United States v. Clarence Singleton
707 F. App'x 298
| 5th Cir. | 2017Background
- Defendant Clarence R. Singleton pleaded guilty to conspiracy to use and carry firearms in relation to crimes of violence and drug trafficking (18 U.S.C. § 924(o) via § 924(c)) and conspiracy to commit Hobbs Act robbery; sentenced to concurrent 240-month terms.
- Crimes arose from membership in the "Mid-City Killers," a New Orleans gang engaged in home invasions, robberies of drug dealers, drug distribution conspiracy, attempted murders, and kidnappings.
- The guilty plea included a factual basis asserting the conspirators planned to use, carry, and possess firearms to rob drug dealers for drugs and proceeds to further drug trafficking and violent crimes.
- Singleton later challenged (1) sufficiency of the factual basis for § 924(o), (2) district court’s reliance on facts in the presentence report (PSR), and (3) the sentencing Guidelines calculations; most issues were raised on appeal rather than preserved below.
- The district court relied on the PSR, which incorporated the plea colloquy, cooperating-witness statements, law enforcement materials, and other sources; Singleton did not submit rebuttal evidence to PSR assertions.
- The Fifth Circuit reviewed unpreserved issues under plain-error review and affirmed the district court judgment.
Issues
| Issue | Plaintiff's Argument | Defendant's Argument | Held |
|---|---|---|---|
| Sufficiency of factual basis for § 924(o) | Singleton: plea facts insufficient to prove conspiracy to violate § 924(c) | Government: plea and PSR admissions show conspiracy to use/carry firearms in relation to violent and drug-trafficking crimes | Affirmed — admitted conduct sufficiently establishes § 924(o) offense under plain-error review |
| Adoption of PSR facts at sentencing | Singleton: PSR attributes kidnapping and attempted murders to him without reliable evidence | Government/District Court: PSR compiled from plea, cooperating witnesses, reports; absent rebuttal, court may rely on PSR | Affirmed — district court properly relied on PSR; no clear error in factual findings |
| Sentencing Guidelines calculations | Singleton: Guidelines were misapplied (specifics raised on appeal) | Government: Guidelines application was fact-specific; defendant failed to preserve objections | Affirmed — no reversible plain error; any alleged error not "clear or obvious" |
| Preservation / Standard of review | Singleton: contends defects warrant relief | Government: issues largely unpreserved; review should be plain-error | Affirmed — plain-error standard applies; defendant did not meet its demanding requirements |
Key Cases Cited
- United States v. Trejo, 610 F.3d 308 (5th Cir. 2010) (on comparing plea admissions to elements and use of PSR details)

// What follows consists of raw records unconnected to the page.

-- ==== Sys2Proof/Machine/Ops.lean ====
section
/-!
DEFINITION. The operations that every family shares: time, counters, events, messages, completions, trace, and the
places where units are read and written.
-/

namespace Sys2Proof.Machine

/-- The outcome of a step. -/
abbrev Res := Host.Outcome State Fault Refusal

/-- The outcome for unit `n` of `bound`: the state, or the fault where the spec gives no such unit. -/
def inUnit (n bound : Nat) (t : State) : Res := if n < bound then .next t else .fault (.noSuchUnit n)

/-- The state with another queue of waiting commands; nothing else changes. -/
def State.withPending (s : State) (l : List Instr) : State := { s with pending := l }

/-! ### Sample time (R25 to R31) -/

/-- TSTAMP of a sample index and tick (R26). -/
def packTs (sample tick : Nat) : Nat := (sample % 2 ^ 52) * 4096 + tick % 4096

/-- The current TSTAMP (R26). -/
def State.tstamp (s : State) : Nat := packTs s.time.sample s.time.tick

/-- Quantum size of a QUANTUM code (R30, R51). -/
def qOf (code : Nat) : Nat := 8 * 2 ^ code

/-- The quantum size in force. -/
def State.q (s : State) : Nat := qOf s.time.quantum

/-- Multiple of the base rate of a RATE code (R28, R51): 1, 2 or 4. -/
def rateMul (code : Nat) : Nat := 2 ^ (code / 2)

/-- Ticks of an interpolator phase (R28). -/
def State.phaseTicks (s : State) : Nat := rateMul s.time.rate

/-- The sample rate in hertz (R51). -/
def rateHz (code : Nat) : Nat := (if code % 2 = 0 then 44100 else 48000) * rateMul code

/-- The index of the quantum being processed (R31). -/
def State.qindex (s : State) : Nat := s.time.window

/-- The channel slots are processed in this run state (R16). -/
def State.inRun (s : State) : Bool := s.run.st == .run

/-- The code of a run state in the registers (R405). -/
def runCode (x : RunState) : Nat := match x with | .off => 0 | .boot => 1 | .run => 2 | .maintenance => 3 | .shutdown => 4

/-- The engine refuses new work at its computing units, which drain to their safe boundaries: a warm reset is under way, or the
engine shuts down (R23). -/
def State.draining (s : State) : Bool := s.run.resetting.isSome || s.run.st == .shutdown

/-! ### Free values -/

/-- The number of the next free value, and the state that has taken it. -/
def State.take (s : State) : Nat × State := (s.free, { s with free := s.free + 1 })

/-! ### Counters (R468 to R472) -/

/-- A counter's value. -/
def State.ctr (s : State) (k : Nat) : Nat := tget 0 s.cnt k

/-- The counter `k` raised by `n`, saturating at 2^64 - 1 (R468). -/
def State.count (s : State) (k n : Nat) : State :=
  { s with cnt := tset 0 s.cnt k (min (tget 0 s.cnt k + n) (2 ^ 64 - 1)) }

/-- Several counters raised. -/
def State.counts (s : State) (l : List (Nat × Nat)) : State := l.foldl (fun s p => s.count p.1 p.2) s

def kCore (i o : Nat) : Nat := 24 * i + o
def kRouter (i o : Nat) : Nat := 1536 + 4 * i + o
def kArr (a o : Nat) : Nat := 1792 + 32 * a + o
def kSlice (i o : Nat) : Nat := 3328 + 32 * i + o
def kBank (b o : Nat) : Nat := 3840 + 8 * b + o
def kStack (t o : Nat) : Nat := 4096 + 16 * t + o
def kTether (p o : Nat) : Nat := 4128 + 8 * p + o
def kSwitch (o : Nat) : Nat := 4192 + o
def kHost (o : Nat) : Nat := 4224 + o
def kMedia (m o : Nat) : Nat := 4240 + 8 * m + o
def kSa (k o : Nat) : Nat := 4256 + 8 * k + o
def kSupply (o : Nat) : Nat := 4352 + o
def kEngine (o : Nat) : Nat := 4416 + o
def kSlot (s o : Nat) : Nat := 0x10000 + 16 * s + o
def kStream (t o : Nat) : Nat := 0x20000 + 16 * t + o
def kExit (s : Nat) : Nat := 0x30000 + s
def kDesc (a d o : Nat) : Nat := 0x40000 + 64 * (1024 * a + d) + o
def kDir (x o : Nat) : Nat := 0x400000 + 4 * x + o

/-! ### Endpoint addresses and messages (R184, R193) -/

/-- An endpoint address on this engine (R184). -/
def localAddr (kind unit sub : Nat) : Nat := kind * 2 ^ 16 + unit * 2 ^ 8 + sub

/-- An endpoint address on the engine `dev` (R184). -/
def remoteAddr (dev kind unit sub : Nat) : Nat := 2 ^ 31 + (dev % 4096) * 2 ^ 19 + localAddr kind unit sub


/-- Header word 1 of a message (R193). -/
def mkW1 (type fmt len : Nat) (syncEn : Bool) (sync qtag arg : Nat) : DWord :=
  BitVec.ofNat 64 (type * 2 ^ 60 + fmt * 2 ^ 56 + len * 2 ^ 42 + b2n syncEn * 2 ^ 41 + (sync % 4096) * 2 ^ 29
    + (qtag % 4) * 2 ^ 27 + arg % 2 ^ 21)

/-- A message of this engine (R193). -/
def mkMsg (dest src type fmt : Nat) (syncEn : Bool) (sync qtag arg : Nat) (payload : List Byte) : Msg :=
  ⟨BitVec.ofNat 32 dest, BitVec.ofNat 32 src, mkW1 type fmt payload.length syncEn sync qtag arg, payload⟩



/-- The router where the flank of an array attaches (R12), as 8x + y. -/
def flankRouter (a : Nat) : Nat :=
  let i := a % 12 / 2
  match a / 12 with
  | 0 => 8 * (i + 1)
  | 1 => 56 + (i + 1)
  | 2 => 8 * (6 - i) + 7
  | _ => 6 - i

/-- The router of a loft slice and of its task queue (R179). -/
def sliceRouter (i : Nat) : Nat := 8 * (2 + i / 4) + 2 + i % 4

/-- The router of an endpoint address, with the sync object that a `KIND` 7 message names (R179, R184). -/
def routerOf (addr sync : Nat) : Nat :=
  let u := bf addr 15 8
  if addr.testBit 31 then 63
  else
    match bf addr 18 16 with
    | 0 => u % 64
    | 1 => flankRouter u
    | 2 => sliceRouter (u % 16)
    | 3 => 0
    | 4 => 56
    | 5 => 7
    | 7 => sync % 4096 / 64
    | _ => 63

/-- The routers that forward a message, from its source's up to the last before its destination's: in x first, then in
y (R181); by fuel. -/
def meshPath : Nat → Nat → Nat → List Nat
  | 0, _, _ => []
  | f + 1, a, b =>
    if a / 8 ≠ b / 8 then a :: meshPath f (if a / 8 < b / 8 then a + 8 else a - 8) b
    else if a ≠ b then a :: meshPath f (if a < b then a + 1 else a - 1) b
    else []

/-- The flits of a message with `n` payload bytes (R180). -/
def flitsOf (n : Nat) : Nat := cdiv (16 + n) 64

/-- A message put into the mesh, behind those issued before it (R182); its flits count at each router that forwards them
to the next (R181, R213; log entry 7). -/
def State.send (s : State) (m : Msg) : State :=
  { s with grid.mesh := s.grid.mesh ++ [m] }.counts
    ((meshPath 15 (routerOf m.src.toNat 0) (routerOf m.dest.toNat m.sync)).map fun r =>
      (kRouter r 0, flitsOf m.payload.length))

/-- The block number of a self-test slice, number 256 × class + unit (R450, R459). -/
def blockOf (slice : Nat) : Nat :=
  let u := slice % 256
  match slice / 256 with | 0 => u | 1 => u | 2 => 112 + u | 3 => 64 + u | 4 => 64 + u | 5 => 128 + u | _ => 130 + u

/-- Two messages of one source endpoint, one destination endpoint and one virtual channel; a message to a sync object ends at the
object's home router (R182, R184, R198). -/
def sameEnds (x m : Msg) : Bool :=
  x.src == m.src && x.dest == m.dest && x.vc == m.vc && (m.kind != 7 || x.sync / 64 == m.sync / 64)

/-- Whether a message in the mesh may be delivered now: nothing of its source, destination and channel is ahead of it
(R182). A message that is not in the mesh comes from outside it. -/
def meshReady (l : List Msg) (m : Msg) : Bool :=
  match l with
  | [] => true
  | x :: r =>
    if x = m then true
    else if sameEnds x m ∧ r.contains m then false
    else meshReady r m

/-- The block number of the unit that a message goes to (R459), where it has one: a core, an array's flank, a loft slice. -/
def msgBlock (m : Msg) : Option Nat :=
  if m.remote then none
  else if m.type = 6 then some (112 + m.arg % 16)
  else match m.kind with | 0 => some m.unit | 1 => some (64 + m.unit) | 2 => some (112 + m.unit) | _ => none

/-- A block that this boot has excluded from service (R461). -/
def State.excl (s : State) (b : Nat) : Bool := s.test.excluded.contains b

/-- The block that the self-test slice in progress isolates (R453). -/
def State.isolated (s : State) (b : Nat) : Bool := s.test.cur.any fun c => blockOf c == b

/-- A message in the mesh may be delivered now: it is in turn, and its unit is not under test (R182, R453). -/
def State.ready (s : State) (m : Msg) : Bool :=
  meshReady s.grid.mesh m && !(match msgBlock m with | some b => s.isolated b | none => false)

/-- The state with the message taken out of the mesh. -/
def State.arrive (s : State) (m : Msg) : State := { s with grid.mesh := s.grid.mesh.erase m }

/-! ### Host memory and interrupts -/

def State.emit (s : State) (o : Out) : State := { s with out := s.out ++ [o] }

/-- Host DMA runs: the link is up, the function is in D0, and no reset of the function has stopped it (R334). -/
def State.dmaOn (s : State) : Bool := s.host.up && !s.host.d3 && !s.host.dmaHeld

- Puckett v. United States, 556 U.S. 129 (Sup. Ct. 2009) (plain-error review framework)
- United States v. Musa, 45 F.3d 922 (5th Cir. 1995) (preservation and notice of sentencing objections)
- United States v. Garcia-Paulin, 627 F.3d 127 (5th Cir. 2010) (comparing plea conduct to statutory elements under Rule 11)
- United States v. Marek, 238 F.3d 310 (5th Cir. 2001) (factual-basis sufficiency for guilty pleas)
- United States v. Fields, 777 F.3d 123 (5th Cir. 2015) (discussing sufficiency of plea admissions)
- United States v. Zuniga, 720 F.3d 587 (5th Cir. 2013) (standard of review for Guidelines interpretation and factual findings)
- United States v. Valencia, 44 F.3d 269 (5th Cir. 1995) (district court reliance on PSR absent rebuttal evidence)
- United States v. Rodriguez-Parra, 581 F.3d 227 (5th Cir. 2009) (limits on plain-error review where resolving issue requires tortuous legal parsing)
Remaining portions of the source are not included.